El secretario pronunció el discurso, y la multitud se sentó toda a la vez. Cimbel se llevó la mano a los ojos por unos breves momentos antes de tomar la palabra.
—¿Está preparado el abogado del demandante?
—Lo estoy, Señoría —Turnbull, solo en su mesa, se levantó y saludó con una reverencia.
—¿Y el abogado del demandado?
—¡Dispuesto, Señoría! —espetó Fred Wilson, mirando con gran interés hacia Turnbull, solitario en su mesa, para luego inclinarse y murmurarle algo al oído a Russell Harley. El joven hizo un malhumorado gesto afirmativo y se encogió de hombros.
Cimbel decía:
—Tengo entendido que los abogados de las dos partes han renunciado al juicio por jurados en este caso de Henry Jenkins contra Russell Joseph Harley.
Ambos abogados hicieron gestos afirmativos. Y Cimbel continuó:
—En vista del carácter inusitado de este caso, imagino que será necesario llevarlo sin excesivo apego a los formalismos. Este tribunal se propone una sola cosa, y es conocer la verdad de los hechos en litigio y dictar sentencia de acuerdo con las leyes pertinentes a tales hechos. No daré importancia al ceremonial. Con todo, no toleraré desórdenes ni irregularidades innecesarias. Los espectadores tendrán la bondad de recordar que están aquí por privilegio especial. Cualquier manifestación implicará que se despeje la sala —dirigió una mirada severa a las pálidas caras que relumbraban estúpidamente, vueltas hacia él. Cimbel contuvo un suspiro al decir—. El abogado del demandante tiene la palabra.

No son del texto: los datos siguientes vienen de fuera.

/-- A range of physical memory lies in the partition's HBM. -/
def Partition.covers (p : Partition) (pa n : Nat) : Bool :=
  decide (pa + n ≤ hbmEnd) && (n == 0 || (p.dies.getLsbD (pa / 0x2400000000) && p.dies.getLsbD ((pa + n - 1) / 0x2400000000)))

/-- Steps 1 to 5 of R101: the status, or the state with a load in progress. The context is that of the supervisor thread of
the die of the first cluster of the load set, or of that cluster on a die without one (log 93). No numbered step separates
BUSY from NOSPACE: DESIGN CHOICE, BUSY is tested first (log 95). Nor does the spec forbid a load set that names one cluster
twice: DESIGN CHOICE (log 112), each entry is served in turn. A load that ends in any status leaves zero in the result buffer
for each entry that was not placed (R392). -/
def State.startLoad (s : State) (d : Nat) (p : Partition) (f : Image) (set : List Nat) (result : Nat) : State :=
  let part := (s.device d).reqPart
  let clusters := p.clusters
  let c0 := set.headD (d * 128)
  let sup := ((s.supOf (c0 / 32)).map clusterOf).getD c0
  let ctx := s.ctxOf sup
  let l : LoadCtx := ⟨sup, set, part, ctx⟩
  let out (c : Nat) : Bool :=
    !clusters.contains c || (s.cluster c).service != .inService || s.otherCtx c ctx
  let n := f.count 6
  let s := s.physWrite d result (List.replicate (8 * n) 0) part 0 ctx
  if !f.fileOk then s.endLoad d 1 0
  else if !f.signatureOk p then s.endLoad d 2 0
  else if f.vlreq ≠ 0 ∧ f.vlreq ≠ 2048 then s.endLoad d 3 0
  else if f.ncl ≠ set.length ∨ set.any out then s.endLoad d 4 0
  else if s.loadBusy f l then s.endLoad d 6 0
  else match s.placeSections f l with
    | none => s.endLoad d 5 0
    | some s' =>
      match s'.placeRegions f l with
      | none => s'.endLoad d 7 0
      | some s' =>
        let root := s'.cluster l.sup
        let share (s : State) (c : Nat) : State := s.updCluster c fun cl =>
          { cl with ptroot := root.ptroot, ctxReg := root.ctxReg, watchdog := root.watchdog }
        let s' := (set.filter fun c => (s'.userThreads c).isEmpty && c != l.sup).foldl share s'
        s'.updDevice d fun dv =>
          { dv with loading := some ⟨part, ctx, (List.range n).map (f.spawnOf l), n, [], none, result⟩ }

/-- LOAD (R101, R392): begins a load, or goes on with it. The result buffer's length is that of the image's own spawn table, so
that it is looked at before the image is checked: DESIGN CHOICE (log 112), one that leaves the partition's HBM is BADARG
whatever the image. -/
def execLoadImage (s : State) : Host.Outcome State Fault Refusal :=
  let d := s.actor
  let dv := s.device d
  .next (match dv.loading with
    | some l => s.continueLoad d l
    | none =>
      if dv.doorbell ∧ (dv.req 0).extractLsb' 0 8 = 0x10 then
        match tget s.partitions dv.reqPart with
        | none => s.answer d 1 []
        | some p =>
          let n := (dv.req 4).toNat
          let pa := (dv.req 1).toNat
          let len := (dv.req 2).toNat
          if p.device ≠ d ∨ n = 0 ∨ n > 128 ∨ !p.covers pa len ∨ !p.covers (dv.req 3).toNat n ∨
              !p.covers (dv.req 5).toNat 8 then s.answer d 1 []
          else
            let f : Image := ⟨s.physRead d pa len⟩
            let set := (s.physRead d (dv.req 3).toNat n).map fun b => d * 128 + b.toNat
            if !p.covers (dv.req 5).toNat (8 * f.count 6) then s.answer d 1 []
            else s.startLoad d p f set (dv.req 5).toNat
      else s)

end Sys2Proof.Machine
end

Turnbull se levantó prestamente y se volvió hacia el juez.
—Señoría —dijo—, nosotros nos proponemos demostrar que mi cliente, Henry Jenkins, ha sido privado de sus justos derechos por el demandado. En virtud de una continuada residencia de más de veinte años en la casa sita en Ruta 22, a unos trece kilómetros al norte de Rebel Butte, con pleno conocimiento de su legítimo dueño, mi cliente, el señor Jenkins, ha adquirido ciertos derechos. En la terminología legalista solemos definirlos como derechos de adversa posesión. El lego los llamaría derechos de justicia común, derechos de ocupante.
Gimbel se cogió las manos e intentó relajarse. Derechos de ocupante… ¡para un fantasma! Exhaló un suspiro; pero escuchó atentamente mientras Turnbull continuaba:
—A la muerte de Zebulon Harley, dueño de la casa en litigio (más conocida acaso por Harley Hall), el demandado heredó el título de propiedad. Nosotros no ponemos en duda su derecho a este título. Pero mi cliente tiene también un derecho sobre Harley Hall: el de vivir plena y libremente en la casa. El demandado ha arrojado de allí a mi cliente por la fuerza, empleando medios que le han causado un gran sufrimiento mental e incluso han puesto en peligro su misma existencia.